/-- What this node has on the line. -/
inductive LineUse
  /-- no frame of its own -/
  | quiet
  /-- an attempt of its own: the pending frame it belongs to and the payload fixed at its start (R4, R14) -/
  | sending (kind : Kind) (subject : Option Node) (payload : List Byte)
  /-- the rest of a frame whose attempt broke with a transmit error, which it neither vetoes nor takes (R6) -/
  | broken
  deriving DecidableEq, Repr

/-- The link controller (chapter 1). -/
structure LinkUnit where
  /-- the transmit list, in the order the frames were queued -/
  tx : List TxEntry
  /-- the receive queue, oldest first -/
  rx : List RxRec
  line : LineUse
  vetoRun : Nat
  /-- the transmit guard has cut the driver off (R13) -/
  driverCut : Bool
  /-- the idle gap has been seen since the node began to watch the line (R19) -/
  footing : Bool
  deriving DecidableEq, Repr

/-! ## The membership unit -/

/-- A roster entry (R26, R79). `heard` is HEARD, `agree` is AGREE, `fresh` is FRESH when true. -/
structure Entry where
  state : EState
  role : Option RoleSide
  last : Option Last
  heard : Bool
  agree : Bool
  fresh : Bool
  silence : Timer
  deriving DecidableEq, Repr

/-- A roster entry after reset and after isolation (R26, R39). -/
def Entry.blank : Entry :=
  { state := .unknown, role := none, last := none, heard := false, agree := true, fresh := false, silence := none }

/-- The membership unit (chapter 2). -/
structure MemberUnit where
  mstate : MState
  cause : Option Cause
  roster : Vector Entry 8
  takeCount : BitVec 8
  bodyFit : Option (Fin 8)
  /-- the snapshot owed set (R30), one mark per node number -/
  owed : Vector Bool 8
  listenTimer : Timer
  joinTimer : Timer
  restTimer : Timer
  deriving DecidableEq, Repr

/-! ## The claim table unit -/

/-- The claim list, oldest first, and the halt state (chapters 3 and 8). -/
structure ClaimUnit where
  claims : List ClaimRec
  halt : HaltState
  deriving DecidableEq, Repr

/-- The halt state while the latch is clear (R150). -/
def HaltState.off : HaltState := { latch := none, count := 0 }

/-! ## The line unit and the posture unit -/

/-- The pendant functions, each the name of one HELD manoeuvre (R73). -/
inductive LiftFn
  | up
  | down
  | tiltUp
  | tiltDown
  | fold
  | unfold
  deriving DecidableEq, Repr

/-- A switch input: the raw contact, the filtered value (active or not) and the filter timer (R67). -/
structure Input where
  closed : Bool
  active : Bool
  timer : Timer
  deriving DecidableEq, Repr

/-- The held-request detector (R73). -/
inductive HeldDetector
  | armed
  | held (f : LiftFn)
  | spent
  deriving DecidableEq, Repr

/-- The line unit (chapter 4). -/
structure LineUnit where
  inputs : Vector Input 16
  openLatch : Bool
  closeLatch : Bool
  window : Timer
  held : HeldDetector
  /-- the height count, none while UNKNOWN (R75) -/
  height : Option Nat
  standstill : Bool
  standTimer : Timer
  /-- output fault latches, one per output (R70) -/
  outLatch : Vector Bool 12
  deriving DecidableEq, Repr

/-- The posture unit (R82). -/
structure PostureUnit where
  period : Timer
  spacing : Timer
  changed : Bool
  deriving DecidableEq, Repr

/-! ## The run engine -/

/-- How an entry of the run stack came about (R98). -/
inductive Origin
  | operator
  | nest
  deriving DecidableEq, Repr

/-- The entry state of a nested entry (R98). -/
inductive NestState
  | walking
  | suspended
  deriving DecidableEq, Repr

/-- An entry of the run stack (R98). -/
structure RunEntry where
  man : Manoeuvre
  num : BitVec 16
  origin : Origin
  /-- index of the current step, 0 before the first -/
  idx : Nat
  /-- steps that have not yet ended -/
  left : Nat
  /-- run number of the entry below, on NEST entries alone -/
  back : Option (BitVec 16)
  /-- the step to restart when the entry above completes -/
  resume : Option Nat
  /-- retries used of the suspended step, kept with it (R110, R122) -/
  kept : Nat
  /-- the entry state of a nested entry; the base's is the run state -/
  nest : Option NestState
  deriving DecidableEq, Repr

/-- The run states but IDLE, which is the empty stack (R100). -/
inductive RunPhase
  | claiming
  | running
  | paused
  | ending
  deriving DecidableEq, Repr

/-- How the base stands toward its claim (R98). -/
inductive ClaimMode
  | queued
  | deferred
  | held
  | none
  deriving DecidableEq, Repr

/-- The run stack while it is not empty: the base entry with the fields it alone carries (R98), and the nested entries,
top entry first. -/
structure Run where
  base : RunEntry
  nests : List RunEntry
  phase : RunPhase
  nestCount : Nat
  leadServed : Bool
  mode : ClaimMode
  /-- time tag of the entry into CLAIMING (R101, R105) -/
  claimTag : BitVec 16
  /-- time tag of the entry into RUNNING, if it ran (R101) -/
  runTag : Option (BitVec 16)
  /-- the ending outcome with its cause, fixed on entering ENDING (R113) -/
  ending : Option (RunOutcome × Option Cause)
  /-- a switch that claims anew still owes the YIELD of the old record (R120) -/
  owesYield : Bool
  deriving DecidableEq, Repr

/-- The run engine (chapter 6). -/
structure RunUnit where
  run : Option Run
  counter : BitVec 16
  claimWait : Timer
  /-- the run function (LIFT) -/
  fn : Option LiftFn
  deriving DecidableEq, Repr

/-! ## The step engine and the channels -/

/-- The gate a step has reached in ARMING (R126). -/
inductive Gate
  | check
  | fence
  | skip
  | way
  deriving DecidableEq, Repr

/-- The current step (R124, R125); which step it is, the top entry of the run stack says. -/
structure CurStep where
  state : StepState
  gate : Gate
  /-- this entry into ARMING tests the skip-if field (R125) -/
  testSkip : Bool
  /-- the limit read at the first entry into DRIVING (R132); none before it and for a step with limit none -/
  limit : Option Nat
  /-- its record ended NESTED and the next entry into ARMING begins a new one (R125, R136) -/
  noRecord : Bool
  /-- the outcome an ENDED step hands to the run engine (R108) -/
  result : Option (RunOutcome × Option Cause)
  deriving DecidableEq, Repr

/-- The step engine (chapter 7). -/
structure StepUnit where
  cur : Option CurStep
  /-- retries used of the current step (R125); 0 with none -/
  retries : Nat
  /-- time in DRIVING since the last entry into ARMING, in ms (R90); 0 with no current step -/
  driveTime : Nat
  lead : Timer
  recovery : Timer
  priming : Timer
  pause : Timer
  deriving DecidableEq, Repr

/-- The directions of the channels (R88). -/
inductive Dir
  | up
  | down
  | inward
  | outward
  | openDir
  | closeDir
  | release
  deriving DecidableEq, Repr

/-- The channel states; the direction is present while DRIVING (R140). -/
inductive ChanState
  | closed
  | opening
  | opened
  | driving (d : Dir)
  | holding
  | relieving
  | resting
  | faulted
  deriving DecidableEq, Repr

/-- An actuator channel (R140). -/
structure ChanRec where
  state : ChanState
  /-- the held OPEN mark -/
  held : Bool
  settle : Timer
  deriving DecidableEq, Repr

/-- A channel after reset (R149). -/
def ChanRec.closed : ChanRec := { state := .closed, held := false, settle := none }

/-- The channels of the LIFT role and of the HATCH role; those of another role stay CLOSED (R140). -/
structure ChanUnit where
  lift : ChanRec
  tilt : ChanRec
  fold : ChanRec
  ram : ChanRec
  latch : ChanRec
  deriving DecidableEq, Repr

/-! ## Pump, beacons, indicators -/

/-- The pump service (chapter 9). -/
structure PumpUnit where
  on : Bool
  /-- running time in ms -/
  runTime : Nat
  idle : Timer
  /-- the rest timer, which runs exactly while the pump is resting (R167) -/
  rest : Timer
  plaus : Timer
  /-- the pressure switch is judged faulty (R169) -/
  faulty : Bool
  deriving DecidableEq, Repr

/-- The states of a beacon group (R174). -/
inductive GroupState
  | dark
  | warming
  | lit
  | tail
  | failed
  deriving DecidableEq, Repr

/-- A beacon group (chapter 10, state table). -/
structure GroupRec where
  state : GroupState
  timer : Timer
  demanded : Bool
  deriving DecidableEq, Repr

/-- A group after reset (R174). -/
def GroupRec.dark : GroupRec := { state := .dark, timer := none, demanded := false }

/-- The progress of the start lamp test (R180). -/
inductive LampTest
  | notRun
  | slot (g : Group)
  | done
  deriving DecidableEq, Repr

/-- A flash: its reload timer and whether it is in the on phase. -/
structure Flash where
  timer : Timer
  on : Bool
  deriving DecidableEq, Repr

/-- A flash that is not running. -/
def Flash.off : Flash := { timer := none, on := false }

/-- The beacon controller (chapter 10). -/
structure BeaconUnit where
  rear : GroupRec
  kerb : GroupRec
  road : GroupRec
  flags : GroupRec
  hazard : Bool
  flash : Flash
  test : LampTest
  slot : Timer
  deriving DecidableEq, Repr

/-! ## Log and service port -/

/-- One held slot of the log ring (R190). -/
structure LogSlot where
  slot : Nat
  data : LogRec
  deriving DecidableEq, Repr

/-- The time tag (R186) and the log ring (R190): the records oldest first, each with its slot, and the write position. -/
structure LogUnit where
  tag : BitVec 16
  slots : List LogSlot
  wpos : Nat
  deriving DecidableEq, Repr

/-- The run state as an answer shows it (R100). -/
inductive RunState
  | idle
  | claiming
  | running
  | paused
  | ending
  deriving DecidableEq, Repr

/-- A line of an answer (R193, R194, R196), its values kept as the things they name; `AnswerLine.text` in
Machine/PortText.lean gives its characters. -/
inductive AnswerLine
  | node (n : Node) (role : Role) (side : Option Side) (fit : Fin 8) (bodyFit : Option (Fin 8))
  | state (m : MState) (cause : Option Cause)
  | take (n : BitVec 8)
  | time (n : BitVec 16)
  | cond (l : List Cond)
  | run (sum : Summary) (state : Option RunState)
  | halt (h : HaltState)
  | chan (l : List (Chan × ChanState))
  | log (held : Nat) (inProgress : Option Nat)
  | entry (n : Node) (state : EState) (role : Option RoleSide) (heard agree fresh : Bool) (conds : Option (List Cond))
  | supply (units : Nat)
  | claim (r : ClaimRec)
  | record (i : Nat) (r : LogRec)
  | ok
  | error
  | noReply
  | notMember
  | none
  deriving DecidableEq, Repr

/-- The answer in progress (R193). -/
inductive Answer
  /-- the port is not answering -/
  | idle
  /-- a PEER request waits for its relay, which counts as answering -/
  | relaying
  /-- the text being sent -/
  | sending (lines : List AnswerLine)
  /-- the owed BUSY line being sent -/
  | busyLine
  deriving DecidableEq, Repr

/-- The relay slot (R196). -/
structure Relay where
  target : Node
  req : ProbeReq
  deriving DecidableEq, Repr

/-- The service port (chapter 11). -/
structure PortUnit where
  buf : LineBuf
  answer : Answer
  busyOwed : Bool
  relay : Option Relay
  relayTimer : Timer
  deriving DecidableEq, Repr

/-! ## The node -/

/-- The whole state of the node, with the queue of commands that wait, first in, first out. -/
structure State where
  straps : Straps
  serial : BitVec 24
  link : LinkUnit
  member : MemberUnit
  table : ClaimUnit
  lines : LineUnit
  post : PostureUnit
  runs : RunUnit
  steps : StepUnit
  chans : ChanUnit
  pump : PumpUnit
  beacon : BeaconUnit
  /-- the flash of the CAB's FAULT lamp (R182) -/
  cab : Flash
  /-- the flash of NODE-OK (R185) -/
  nodeOk : Flash
  log : LogUnit
  port : PortUnit
  pending : List Instr
  deriving DecidableEq, Repr

/-- The reasons the machine can stop with a fault: none. The spec gives every one of its events an effect in every
state, so no command of this block faults. Safe: there is nothing to raise. -/
inductive Fault
  deriving DecidableEq, Repr

/-- The reasons a command can be refused. -/
inductive Refusal
  /-- Raised by an arm of `exec` whose command has no meaning yet, named by its mnemonic; no arm of the finished model
  raises it. Safe: the machine stops. -/
  | notModelled (mnemonic : String)
  deriving DecidableEq, Repr

/-! ## Reset -/

/-- A switch input at the end of reset: its filtered value is inactive, and it carries the contact it finds. -/
def Input.atReset (closed : Bool) : Input := { closed := closed, active := false, timer := none }

/-- The node right after power-on reset. Every field holds the value its chapter gives for reset (R20, R42, R48, R84,
R99, R124, R149, R150, R166, R170, R174, R184, R185, R186, R191, R198); the straps are all-low, the serial and the
contacts are `Config`'s (assumptions 4 and 5). -/
def State.reset : State :=
  { straps := { node := 0, role := .cab, side := .kerb, fit := 0 }
    serial := Config.serial
    link := { tx := [], rx := [], line := .quiet, vetoRun := 0, driverCut := false, footing := false }
    member :=
      { mstate := .start, cause := none, roster := Vector.replicate 8 Entry.blank, takeCount := 0, bodyFit := none
        owed := Vector.replicate 8 false, listenTimer := none, joinTimer := none, restTimer := none }
    table := { claims := [], halt := HaltState.off }
    lines :=
      { inputs := Vector.ofFn fun i => Input.atReset (Config.contactAtPowerOn i)
        openLatch := false, closeLatch := false, window := none, held := .armed, height := none
        standstill := false, standTimer := some 2000, outLatch := Vector.replicate 12 false }
    post := { period := none, spacing := none, changed := false }
    runs := { run := none, counter := 0, claimWait := none, fn := none }
    steps := { cur := none, retries := 0, driveTime := 0, lead := none, recovery := none, priming := none, pause := none }
    chans :=
      { lift := ChanRec.closed, tilt := ChanRec.closed, fold := ChanRec.closed, ram := ChanRec.closed
        latch := ChanRec.closed }
    pump := { on := false, runTime := 0, idle := none, rest := none, plaus := none, faulty := false }
    beacon :=
      { rear := GroupRec.dark, kerb := GroupRec.dark, road := GroupRec.dark, flags := GroupRec.dark
        hazard := false, flash := Flash.off, test := .notRun, slot := none }
    cab := Flash.off
    nodeOk := Flash.off
    log := { tag := 0, slots := [], wpos := 0 }
    port := { buf := LineBuf.empty, answer := .idle, busyOwed := false, relay := none, relayTimer := none }
    pending := [] }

+++

• Required work: A bare number is all that is asked for: the count of lines above that include "notRun".

• Written reply: 2